Partial herniation through the peritoneal defect of a pfannenstiel incision: a rare complication of non-closure

J Obstet Gynaecol Can. 2011 Jun;33(6):625-627. doi: 10.1016/S1701-2163(16)34912-X.

Abstract

Background: The Pfannenstiel incision is used almost invariably in Caesarean section. With Caesarean section rates increasing, the Pfannenstiel is a commonly performed incision.
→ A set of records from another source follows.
theorem State.ntsOpen_keeps {x0 x1 x2 x3 x4} (h0 : Keeps a x0) : Keeps a (State.ntsOpen x0 x1 x2 x3 x4) := by
  unfold State.ntsOpen
  extract_lets -useContext v10 v11 v12
  split
  · rename_i y13 y14 y15 e16
    have h17 : Keeps a y15 := keeps_snd e16 (State.letIn_keeps2 h0)
    extract_lets -useContext v18
    have hv18 : Keeps a v18 := State.pmcEvent_keeps h17
    refine keeps_ite ?_ ?_
    · exact h17
    · refine keeps_ite ?_ ?_
      · exact State.bump_keeps h17
      · split
        · exact State.raiseNtp_keeps (State.ntsFail_keeps h17)
        · extract_lets -useContext v19 v20
          have hv20 : Keeps a v20 := State.pmcEvent_keeps (State.bump_keeps hv18)
          refine keeps_ite ?_ ?_
          · exact State.raiseNtp_keeps (State.ntsFail_keeps h17)
          · split
            · exact State.raiseNtp_keeps (State.ntsFail_keeps hv18)
            · split
              · exact State.raiseNtp_keeps (State.ntsFail_keeps hv20)
              · split
                · extract_lets -useContext v21 v22
                  exact keeps_ite (State.bump_keeps hv20) (State.ntsReply_keeps (State.chargeMore_keeps hv20))

theorem execNtsRequest_keepsO {x0 x1 x2 x3} (h3 : Keeps a x3) : KeepsO a (execNtsRequest x0 x1 x2 x3) := by
  unfold execNtsRequest
  extract_lets -useContext v10 v11
  have hv11 : Keeps a v11 := State.bump_keeps h3
  refine keepsO_next ?_
  refine keeps_ite ?_ ?_
  · exact h3
  · refine keeps_ite ?_ ?_
    · exact State.notServing_keeps hv11
    · refine keeps_ite ?_ ?_
      · exact State.bump_keeps hv11
      · split
        · exact State.bump_keeps hv11
        · exact State.ntsOpen_keeps hv11

theorem State.launchNtp_keeps {x0 x1 x2 x3 x4} (h0 : Keeps a x0) : Keeps a (State.launchNtp x0 x1 x2 x3 x4) := by
  unfold State.launchNtp
  extract_lets -useContext v10 v11 v12 v13
  have hv10 : Keeps a v10 := State.stampTaken_keeps h0
  have hv13 : Keeps a v13 := keeps_of hv10
  exact State.pmcEvent_keeps (State.bump_keeps (State.sent_keeps hv13))

theorem execNtsLaunch_keepsO {x0 x1 x2} (h2 : Keeps a x2) : KeepsO a (execNtsLaunch x0 x1 x2) := by
  unfold execNtsLaunch
  refine keepsO_next ?_
  refine keeps_ite ?_ ?_
  · exact h2
  · split
    · exact h2
    · extract_lets -useContext v10 v11 v12 v13 v14 v15
      have hv12 : Keeps a v12 := State.setPort_keeps h2
      have hv13 : Keeps a v13 := State.stampTaken_keeps hv12
      have hv15 : Keeps a v15 := keeps_of hv13
      exact keeps_ite h2 (keeps_ite (State.bump_keeps hv12) (keeps_ite (State.raiseNtp_keeps (State.bump_keeps hv13)) (State.pmcEvent_keeps (State.bump_keeps (State.sent_keeps hv15)))))

theorem ntpSetEff_keepsR {x0 x1 x2 x3} (h3 : Keeps a x3) : KeepsR a (ntpSetEff x0 x1 x2 x3) := by
  unfold ntpSetEff
  extract_lets -useContext v10 v11 v12
  have hv12 : KeepsR a v12 := State.setWord_keepsR h3
  exact keepsR_ite (keepsR_mk h3) (keepsR_ite (keepsR_mk h3) (keepsR_ite (keepsR_mk h3) (keepsR_ite (keepsR_mk (State.ntpUpdate_keeps (State.mintUpdate_keeps (keepsR_s hv12)))) hv12)))

theorem execNtpSet_keepsO {x0 x1 x2 x3} (h3 : Keeps a x3) : KeepsO a (execNtpSet x0 x1 x2 x3) :=
  keepsO_next (State.runCmd_keeps h3 (fun _ _ h10 => (ntpSetEff_keepsR h10)))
The prevailing recommendation is not to close the peritoneum when closing a Pfannenstiel incision, and peritoneal non-closure does not appear to statistically influence postoperative complication rates.

Case: A 33-year-old woman presented with severe, intermittent lower abdominal pain one year after a Caesarean section. Laparoscopy showed a hernial defect at the Pfannenstiel incision, between the left rectus abdominis muscle and the anterior rectus sheath. Mesh repair was performed with uncomplicated postoperative outcome.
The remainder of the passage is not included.